Have FBI informants work to destroy a political campaign, transition, and presidency? Surveille parents at school board meetings on the prompt of teachers’ unions?
To deal with Morlock semi-fascists and those in the “shadows,” are any means then necessary?
Third, attributing violence to conservative political rhetoric is characteristic of the larger progressive embrace of projection. And by now we know how that tic works.
Those who deify Stacey Abrams or are amused by Hillary Clinton’s near decade-long lunatic obsessions with election denial are the most prone to scream “election denier!” They slander anyone who expresses doubts about the 2020 balloting, in a fashion that Clinton, Jill Stein, Hollywood stars, or Jimmy Carter routinely did in 2016.
Joe Biden’s long history of racist slurs and outbursts have become prerequisites for his current serial charges of “racism!”—extending now to the absence of sufficient leg space in economy class.
Screaming “Russian collusion” is a guarantee that the progressive accusers—Hillary Clinton and her cohort—were past masters of colluding with the Russians.
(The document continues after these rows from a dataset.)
/-- CHANNEL_TO_PROCESSOR (R111): a channel with work and not held goes to its bank units. -/
def toProcessor (g : Nat) (s : State) : State :=
  if 768 ≤ g ∨ g % 32 = 0 ∨ chProcessor g s ∨ chanHeld g s ∨ bandOf (g / 32) s = 3 ∨ ¬ stackOnline (g / 32) s ∨
      ¬ (headWants g s || (copyWants g s).isSome) then s
  else
    let s := if headWants g s then modHead g (fun o => { o with acq := true }) s
      else match copyWants g s with
      | some f => modHead f (fun o => { o with acq := true }) s
      | none => s
    let s := bump (MEM_MODE_COUNTS.ENTRIES (g / 192)) 1 (setProcessor g true s)
    trace { tick := 0, event := 0x0501, src := 0x06, arg := g } s
def execChannelToProcessor (chan : Nat) (s : State) : Host.Outcome State Fault Refusal := whenServing s (toProcessor chan)

/-- CHANNEL_WAIT_TIMEOUT (R112): a request has waited WAIT_US. -/
def execChannelWaitTimeout (chan : Nat) (s : State) : Host.Outcome State Fault Refusal := whenServing s (askReturn [chan])

/-- The class-0 resumes whose page tables lie in MEMORY mode again are batch-ready (R53, R56). -/
def settleResumes (s : State) : State :=
  if s.c0Wait = [] then s
  else (s.c0Wait.filter fun w => (tableAway w.idx s).isEmpty).foldl (fun s w => releaseHeld w.idx (resumeDone w s))
    { s with c0Wait := s.c0Wait.filter fun w => !(tableAway w.idx s).isEmpty }
/-- A channel is back in MEMORY mode: the controller serves what waited for it (R110, R112). -/
def toMemory (g : Nat) (s : State) : State := settleResumes (serveWaits (setProcessor g false { s with returnReq := s.returnReq.filter (· != g) }))

/-- The result header of a scan (R117); a suspended one's is PARTIAL. -/
def scanHeader (o : BankOp) (status tick : Nat) : List Byte :=
  leBytes 4 o.matched ++ leBytes 4 o.written ++ leBytes 4 o.scanned ++ leBytes 1 status ++
    leBytes 1 (b2n (decide (o.written < o.matched)) + 2 * b2n o.throttled + 4 * b2n o.suspended) ++ leBytes 2 0 ++ leBytes 4 o.tag ++
    leBytes 4 0 ++ leBytes 8 tick
/-- The header of a scan goes to DST. -/
def putHeader (o : BankOp) (status : Nat) (s : State) : State :=
  if o.op = 3 ∨ o.op = 4 then unitWrite o.dst (scanHeader o status (now s)) s else s

/-- CHANNEL_RETURN (R113): the slice has ended `us` µs after the request, the header of what has been done is written, the operation is suspended, the
channel returns. -/
def channelReturn (g us : Nat) (s : State) : State :=
  if !s.returnReq.contains g then s
  else
    let s := { s with returnReq := s.returnReq.filter (· != g) }
    if !chProcessor g s then s
    else
      let s := match bankHead g s with
        | some o =>
          let o := { o with suspended := true, acq := false }
          bump (BNK_COUNTS.SUSPENDS (g / 32)) 1 (modHead g (fun _ => o) (putHeader o sPartial s))
        | none => s
      let s := raise (MEM_MODE_COUNTS.MAX_RETURN_US (g / 192)) us (bump (MEM_MODE_COUNTS.RETURNS (g / 192)) 1 (toMemory g s))
      trace { tick := 0, event := 0x0502, src := 0x06, arg := g + min us (2 ^ 32 - 1) * 65536 } s
def execChannelReturn (chan us : Nat) (s : State) : Host.Outcome State Fault Refusal := whenServing s (channelReturn chan us)

/-! ## Issue (R114 to R118, R125) -/

def bankOpOf (b : List Byte) : BankOp :=
  { op := field b 0 1, tag := field b 4 4, src := field b 8 8, dst := field b 16 8, len := field b 24 4, stride := field b 28 2,
    a := field b 32 8, b := field b 40 8 }
/-- Reserved fields of a descriptor. -/
def bankRest (b : List Byte) : Bool := field b 1 3 == 0 && field b 30 2 == 0 && field b 48 16 == 0

/-- The channel an operation belongs to. -/
def opChan (o : BankOp) : Nat := gchan (if o.op = 2 then o.dst else o.src)
/-- A range lies in one channel of a stack. -/
def inChan (st a n : Nat) : Bool := decide (a < bondedEnd) && stackOf a == st && decide (a % 0x12_0000_0000 % 0x9000_0000 + n ≤ chanBytes)
/-- Entry size of a scan's results. -/
def scanEntry (op : Nat) : Nat := if op = 3 then 4 else 8
/-- Bytes an operation reads at SRC and writes at DST. -/
def srcLen (o : BankOp) : Nat := if o.op = 2 then 0 else o.len * 64
def dstLen (o : BankOp) : Nat :=
  if o.op = 1 ∨ o.op = 2 then o.len * 64 else if o.op = 3 ∨ o.op = 4 then 32 + scanEntry o.op * o.b else if o.op = 5 then o.stride else 0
Their paid henchmen like Igor Danchenko and Charles Dolan vacuumed up Russian-leaked lies to feed Christopher Steele with the known falsehoods central to his collusion charge.
So, too, the more the Left charges conservatives with rhetorical culpability for subsequent violence, all the more the guardians of proper political speech can contextualize and excuse what a Charles Schumer or Maxine Waters or Joe Biden says.
Their logic is the fallacy that those who police violent political verbiage cannot themselves possibly ever need such policing—or in fact peremptorily police others precisely to excuse their own culpability.
So, yes, let us by all means tone down the political fireworks lest the nation’s unhinged translate such rhetoric to violence. But let us also remember that for many on the Left, what most see as incendiary and violent rhetoric is simply contextualized as the necessary talk of social justice.